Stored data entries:
-- ==== Sys2Proof/Certificates/Slice0/Obligations.lean ====
section
/-! DEFINITION. The statements for the provers. `Gives`, `Answers`, `Transfers`, `Completes…` and `Wrote` are those of
Sys2Proof/Safety.lean: every one of them concludes that `exec` answers a next state, and says which. -/

open Sys2Proof Sys2Proof.Machine

/-! ### The encoding -/

/-- Decoding undoes encoding, prefix and every operand included (R132, R133, R144). -/
def Obligations.DecodeEncode : Prop :=
  ∀ i : Instr, i.wf = true → decodeList (encode i) = some (.ok i (4 * (encode i).length))

/-- Words written out from R133 to R146 decode to the instructions that they stand for. -/
def Obligations.DecodedWords : Prop :=
  let c : Ctl := ⟨7, false, false, 0, 0, false, false, none⟩
  -- IADD.i32 v4, v5, v6
  decodeList [0x14047000, 0x00000060, 0x00030000] = some (.ok (.iadd c .i32 false (.vec 4) (.vec 5) (.vec 6)) 12) ∧
  -- PAND p1, p2, p3
  decodeList [0x0A017030, 0x00002038, 0x00000000] = some (.ok (.pand c false false (.prd 1) (.prd 2) (.prd 3)) 12) ∧
  -- NOP, EXIT with the switch marker, TRET v8:v9
  decodeList [0x0000703D, 0, 0] = some (.ok (.nop c) 12) ∧
  decodeList [0x0000703B, 0, 0x80000000] = some (.ok (.exit { c with sw := true }) 12) ∧
  decodeList [0x200070E1, 0, 0] = some (.ok (.tret c (.vec 8)) 12)

/-- The bits of an instruction are its fields, and the reserved ones are zero in every instruction (R133). -/
def Obligations.InstructionFields : Prop :=
  (∀ f : Fields,
    f.pack.extractLsb' 0 8 = f.opc ∧ f.pack.extractLsb' 8 4 = f.sub ∧ f.pack.extractLsb' 12 3 = f.guard ∧
    f.pack.extractLsb' 15 1 = f.gneg ∧ f.pack.extractLsb' 16 10 = f.dst ∧ f.pack.extractLsb' 26 10 = f.a ∧
    f.pack.extractLsb' 36 10 = f.b ∧ f.pack.extractLsb' 46 24 = f.imm ∧ f.pack.extractLsb' 70 12 = f.mod ∧
    f.pack.extractLsb' 82 1 = f.ix ∧ f.pack.extractLsb' 83 4 = f.r1 ∧ f.pack.extractLsb' 87 2 = f.hold ∧
    f.pack.extractLsb' 89 3 = f.stall ∧ f.pack.extractLsb' 92 1 = f.yh ∧ f.pack.extractLsb' 93 2 = f.r2 ∧
    f.pack.extractLsb' 95 1 = f.sw) ∧
  ∀ (i : Instr) (f : Fields), i.toFields = some f → f.r1 = 0 ∧ f.r2 = 0

/-- Words whose opcode R146 does not assign raise ILLEGAL_OPCODE with DETAIL 255, and a prefix before a prefix BAD_PREFIX, or
RESERVED_FIELD where its reserved bits are set (R353, R354). -/
def Obligations.UnassignedOpcodes : Prop :=
  ∀ w0 w1 w2 w3 : Word,
    (isPfxWord w0 = false → formOf (unpack none (words96 w0 w1 w2)) = none →
      decodeWords w0 w1 w2 w3 = .bad 0x01 255 (unpack none (words96 w0 w1 w2)) 12) ∧
    (isPfxWord w0 = true → isPfxWord w1 = true → w0.extractLsb' 26 6 = 0 →
      decodeWords w0 w1 w2 w3 = .bad 0x05 96 (unpack (some (unpackPfx w0)) (words96 w1 w2 w3)) 16) ∧
    (isPfxWord w0 = true → isPfxWord w1 = true → w0.extractLsb' 26 6 ≠ 0 →
      decodeWords w0 w1 w2 w3 = .bad 0x03 122 (unpack (some (unpackPfx w0)) (words96 w1 w2 w3)) 16)

/-! ### Memory -/

/-- Memory is little-endian, and an instruction is three little-endian words behind its prefix (R4). -/
def Obligations.LittleEndian : Prop :=
  (∀ (m : Memory) (a n x : Nat), Memory.wf m = true → x < 2 ^ (8 * n) →
    memNat (memPut m a n x) a n = x ∧ (0 < n → memRead (memPut m a n x) a = BitVec.ofNat 8 x) ∧
    ∀ b, b < a ∨ a + n ≤ b → memRead (memPut m a n x) b = memRead m b) ∧
  (∀ (i : Instr) (f : Fields), i.toFields = some f →
    encode i = (match f.pfx with | none => [] | some p => [p.pack]) ++
      [f.pack.extractLsb' 0 32, f.pack.extractLsb' 32 32, f.pack.extractLsb' 64 32]) ∧
  ∀ w : Word, bytesOfWords [w] = leBytes w.toNat 4

/-- A write performed at its home slice changes the bytes that it names and no other byte, and clears the poison of the sectors
that it covers (R116, R381), behind the copy of a page that a launch has marked, which changes bytes of a context heap only (R399). Near
memory has no copy behind it; a far line that its hub slice holds for the partition is dirty after the write, and of any other the memory behind
takes the bytes (R91, R92, R115, R320). -/
def Obligations.HomeWriteFrame : Prop :=
  ∀ (s : State) (part pa : Nat) (bs : List Byte) (t : Option Triple), s.MemOk →
    let u := s.snapPages pa bs.length
    let v := s.homeWrite part pa bs t
    (∀ n (h : n < bs.length), memRead v.mem (pa + n) = bs[n]) ∧
    (∀ a, a < pa ∨ pa + bs.length ≤ a → memRead v.mem a = memRead u.mem a) ∧
    ((∀ p ∈ pagesOf pa bs.length, s.marked (65536 * p) = false) → u = s) ∧
    (∀ a, memRead u.mem a ≠ memRead s.mem a → ∃ p, s.heapBase p ≤ a ∧ a < s.heapBase p + s.heapSize p) ∧
    (isFar pa = false → v.far = s.far) ∧
    (isFar pa = true → ∀ ln ∈ linesOf pa bs.length,
      let held := ∃ h, amGet s.hubLines ln = some h ∧ h.part = part
      (held → ln ∈ v.hubDirty) ∧ (¬held → ∀ j, j < 128 → memRead v.far (128 * ln + j) = memRead v.mem (128 * ln + j))) ∧
    (∀ a, a / 128 ∉ linesOf pa bs.length → memRead v.far a = memRead s.far a) ∧
    ∀ x, x ∈ v.poison ↔ x ∈ u.poison ∧ ¬(pa ≤ 16 * x ∧ 16 * x + 16 ≤ pa + bs.length)

/-- Both memories keep their canonical form through every step. The form is the model's choice (log entry 4). -/
def Obligations.StepKeepsMemory : Prop := ∀ s t : State, s.MemOk → step s = .next t → t.MemOk

/-- The scratchpad memories of the lots keep their canonical form through every step. The form is the model's choice (log entry
4). -/
def Obligations.StepKeepsScratch : Prop := ∀ s t : State, s.ScratchOk → step s = .next t → t.ScratchOk

/-! ### Reset, steps and frames -/

/-- The module after reset: both memories are canonical, nothing runs, no partition is enabled, the tick counter reads 0, and
every hub register of a partition block reads 0 (R317). The tick at 0 and nothing resident are the model's choices (log entry
7). -/
def Obligations.ResetState : Prop :=
  State.reset.MemOk ∧ State.reset.ScratchOk ∧ State.reset.tick = 0 ∧ State.reset.skeins = [] ∧ State.reset.lots = [] ∧ State.reset.launches = [] ∧
  State.reset.copies = [] ∧ State.reset.queries = [] ∧ State.reset.lands = [] ∧ State.reset.faults = [] ∧ State.reset.tlb = [] ∧
  ∀ p, p < 8 → State.reset.partOn p = false ∧ ∀ n, n < 16 → State.reset.rd (partBlock p + 8 * n) = 0
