section setFld
variable (s : State) (off lo n v : Nat)
@[simp] theorem State.setFld_tick : (s.setFld off lo n v).tick = s.tick := rfl
@[simp] theorem State.setFld_grant : (s.setFld off lo n v).grant = s.grant := rfl
@[simp] theorem State.setFld_choices : (s.setFld off lo n v).choices = s.choices := rfl
@[simp] theorem State.setFld_inputs : (s.setFld off lo n v).inputs = s.inputs := rfl
@[simp] theorem State.setFld_mem : (s.setFld off lo n v).mem = s.mem := rfl
@[simp] theorem State.setFld_far : (s.setFld off lo n v).far = s.far := rfl
@[simp] theorem State.setFld_l2 : (s.setFld off lo n v).l2 = s.l2 := rfl
@[simp] theorem State.setFld_hubLines : (s.setFld off lo n v).hubLines = s.hubLines := rfl
@[simp] theorem State.setFld_hubDirty : (s.setFld off lo n v).hubDirty = s.hubDirty := rfl
@[simp] theorem State.setFld_sectors : (s.setFld off lo n v).sectors = s.sectors := rfl
@[simp] theorem State.setFld_floors : (s.setFld off lo n v).floors = s.floors := rfl
@[simp] theorem State.setFld_joins : (s.setFld off lo n v).joins = s.joins := rfl
@[simp] theorem State.setFld_poison : (s.setFld off lo n v).poison = s.poison := rfl
@[simp] theorem State.setFld_pkgSet : (s.setFld off lo n v).pkgSet = s.pkgSet := rfl
@[simp] theorem State.setFld_cores : (s.setFld off lo n v).cores = s.cores := rfl
@[simp] theorem State.setFld_skeins : (s.setFld off lo n v).skeins = s.skeins := rfl
@[simp] theorem State.setFld_lots : (s.setFld off lo n v).lots = s.lots := rfl
@[simp] theorem State.setFld_launches : (s.setFld off lo n v).launches = s.launches := rfl
@[simp] theorem State.setFld_launchSeq : (s.setFld off lo n v).launchSeq = s.launchSeq := rfl
@[simp] theorem State.setFld_queues : (s.setFld off lo n v).queues = s.queues := rfl
@[simp] theorem State.setFld_spawns : (s.setFld off lo n v).spawns = s.spawns := rfl
@[simp] theorem State.setFld_spawnSeq : (s.setFld off lo n v).spawnSeq = s.spawnSeq := rfl
@[simp] theorem State.setFld_tlb : (s.setFld off lo n v).tlb = s.tlb := rfl
@[simp] theorem State.setFld_faults : (s.setFld off lo n v).faults = s.faults := rfl
@[simp] theorem State.setFld_copies : (s.setFld off lo n v).copies = s.copies := rfl
@[simp] theorem State.setFld_copySeq : (s.setFld off lo n v).copySeq = s.copySeq := rfl
@[simp] theorem State.setFld_queries : (s.setFld off lo n v).queries = s.queries := rfl
@[simp] theorem State.setFld_querySeq : (s.setFld off lo n v).querySeq = s.querySeq := rfl
@[simp] theorem State.setFld_lands : (s.setFld off lo n v).lands = s.lands := rfl
@[simp] theorem State.setFld_landSeq : (s.setFld off lo n v).landSeq = s.landSeq := rfl
@[simp] theorem State.setFld_lakes : (s.setFld off lo n v).lakes = s.lakes := rfl
@[simp] theorem State.setFld_tls : (s.setFld off lo n v).tls = s.tls := rfl
@[simp] theorem State.setFld_podTls : (s.setFld off lo n v).podTls = s.podTls := rfl
@[simp] theorem State.setFld_dies : (s.setFld off lo n v).dies = s.dies := rfl
@[simp] theorem State.setFld_reserves : (s.setFld off lo n v).reserves = s.reserves := rfl
@[simp] theorem State.setFld_saved : (s.setFld off lo n v).saved = s.saved := rfl
@[simp] theorem State.setFld_ckpts : (s.setFld off lo n v).ckpts = s.ckpts := rfl
@[simp] theorem State.setFld_dumps : (s.setFld off lo n v).dumps = s.dumps := rfl
@[simp] theorem State.setFld_dumpPos : (s.setFld off lo n v).dumpPos = s.dumpPos := rfl
@[simp] theorem State.setFld_failDrops : (s.setFld off lo n v).failDrops = s.failDrops := rfl
@[simp] theorem State.setFld_shuffles : (s.setFld off lo n v).shuffles = s.shuffles := rfl
@[simp] theorem State.setFld_widCtr : (s.setFld off lo n v).widCtr = s.widCtr := rfl
@[simp] theorem State.setFld_msix : (s.setFld off lo n v).msix = s.msix := rfl
@[simp] theorem State.setFld_hostReply : (s.setFld off lo n v).hostReply = s.hostReply := rfl
@[simp] theorem State.setFld_sent : (s.setFld off lo n v).sent = s.sent := rfl
@[simp] theorem State.setFld_stops : (s.setFld off lo n v).stops = s.stops := rfl
@[simp] theorem State.setFld_objects : (s.setFld off lo n v).objects = s.objects := rfl
@[simp] theorem State.setFld_firmware : (s.setFld off lo n v).firmware = s.firmware := rfl
@[simp] theorem State.setFld_unserved : (s.setFld off lo n v).unserved = s.unserved := rfl
end setFld
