-- ==== Sys2Proof/Laws/PerInstr.lean ====
section
/-! SUPPORT. The per-instruction family `Encodes`: the fields that the encoding tables give an instruction are read back by the
decoder's table as that instruction. A device event has no encoding, so the family says nothing of it. -/

namespace Sys2Proof.Laws

/-- The decoder's table reads the fields of an instruction as that instruction. -/
def Encodes.Statement (i : Instr) : Prop := ∀ f, i.toFields = some f → build f = some i

/-- A term without an encoding. -/
theorem Encodes.of_none {i : Instr} (h : i.toFields = none) : Encodes.Statement i := fun _ e => nomatch h.symm.trans e

/-- One instruction's fields, read back. -/
theorem Encodes.of_build {i : Instr} {f : Fields} (h : i.toFields = some f) (e : build f = some i) : Encodes.Statement i :=
  fun _ h' => by rw [← Option.some.inj (h.symm.trans h'), e]
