/-- The whole acknowledgement of one lane of a plain store that need not wait. -/
theorem storeAck_plain {s : State} {core l : Nat} {p : PStore} {c : Ctl} {m : MemM} {off : BitVec 24} {a b : Opnd} {e : Xl}
    (hfind : ((s.core core).stores.find? fun r => r.seq == p.seq) = some p) (hi : p.i = .st c m off a b) (hsize : MemM.size m ≤ 16)
    (hl : l < 64) (hleft : p.left = BitVec.ofNat 64 (2 ^ l)) (hfree : s.storeBlocked core p l = false) (hchecked : s.checked p.lot = false)
    (hcan : s.canWrite core (s.partOf (s.lot p.lot)) (p.nextVa m l) (p.nextBytes m l).length = .ok e)
    (hwatch : s.debugWatch (s.launch (s.lot p.lot).launch) ((p.addrs[l]?).getD 0) (MemM.size m) = false) :
    exec (.storeAck core p.seq) s = .next ((s.laneNoted (s.laneWritten core p m l e) core p l).sweepStores core) := by
  have hasc : ascendingStore p.i = false := by rw [hi]; rfl
  have hbit : p.left.getLsbD l = true := by
    rw [hleft, BitVec.getLsbD_ofNat, Nat.testBit_two_pow_self, Bool.and_true]
    exact decide_eq_true hl
  exact storeAck_one hfind hasc hl hleft (PStore.not_held hfree) (State.ackLane_plain hfind hi hsize hbit hfree hchecked hcan hwatch)

end Sys2Proof.Machine

open Sys2Proof Sys2Proof.Machine

/-- Settles O39: the one lane is written at its home on one page, its account changes no byte, and the store leaves without a cause. -/
theorem storeAckWrites : Obligations.StoreAckWrites := by
  unfold Obligations.StoreAckWrites
  intro s core seq p c m off a b l e hs hfind hi hsize hl hleft hfree hchecked hcauses hothers part va half bytes halign hxl hmark hcan
    hwatch hskein
  obtain rfl : p.seq = seq := by simpa using List.find?_some hfind
  obtain ⟨hstores, hmem, hfar⟩ := State.laneWritten_spec hsize halign hxl hmark
  obtain ⟨hnmem, -, -, hnfar⟩ := s.laneNoted_spec (s.laneWritten core p m l e) core p l
  have hexec := storeAck_plain hfind hi hsize hl hleft hfree hchecked (State.canWrite_ok hxl hmark hcan) hwatch
  rw [State.sweepStores_quiet (State.laneNoted_quiet hstores hcauses hothers hskein)] at hexec
  have hafter : (s.laneNoted (s.laneWritten core p m l e) core p l).mem = if e.peer then s.mem else memStore s.mem e.pa bytes :=
    hnmem.trans hmem
  refine ⟨_, hexec, fun hnear hsys => ?far, fun hpeer => ?peer, fun hpeer => ?own⟩
  case far => exact (hnfar (State.requests_plain_near hi hsize halign hxl hnear)).trans (hfar hnear hsys)
  case peer => rw [State.updCore_mem, hafter, hpeer, if_pos rfl]
  case own =>
    rw [State.updCore_mem, hafter, hpeer, if_neg Bool.false_ne_true]
    refine ⟨fun n hn => ?_, fun n hn => ?_⟩
    · rw [memRead_memStore _ _ _ hs.1, if_pos ⟨Nat.le_add_right .., Nat.add_lt_add_left hn _⟩, Nat.add_sub_cancel_left,
        List.getElem?_eq_getElem hn, Option.getD_some]
    · rw [memRead_memStore _ _ _ hs.1, if_neg fun h => hn.elim (Nat.not_lt.2 h.1) (Nat.not_le.2 h.2)]

end

section
/-! SUPPORT. The round trip of the encoder and the decoder (R132, R133, R144): the decoder builds an instruction again from the fields that
the encoder gives it, and the words of some fields are decoded as those fields. -/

» Work to complete: Lines to set down from above: the line with "f.pack.extractLsb' 89 3", the line with "0 ∧ f.r2 = 0", and every line between, each exactly as written.

» Response to the exercise:
    f.pack.extractLsb' 89 3 = f.stall ∧ f.pack.extractLsb' 92 1 = f.yh ∧ f.pack.extractLsb' 93 2 = f.r2 ∧
    f.pack.extractLsb' 95 1 = f.sw) ∧
  ∀ (i : Instr) (f : Fields), i.toFields = some f → f.r1 = 0 ∧ f.r2 = 0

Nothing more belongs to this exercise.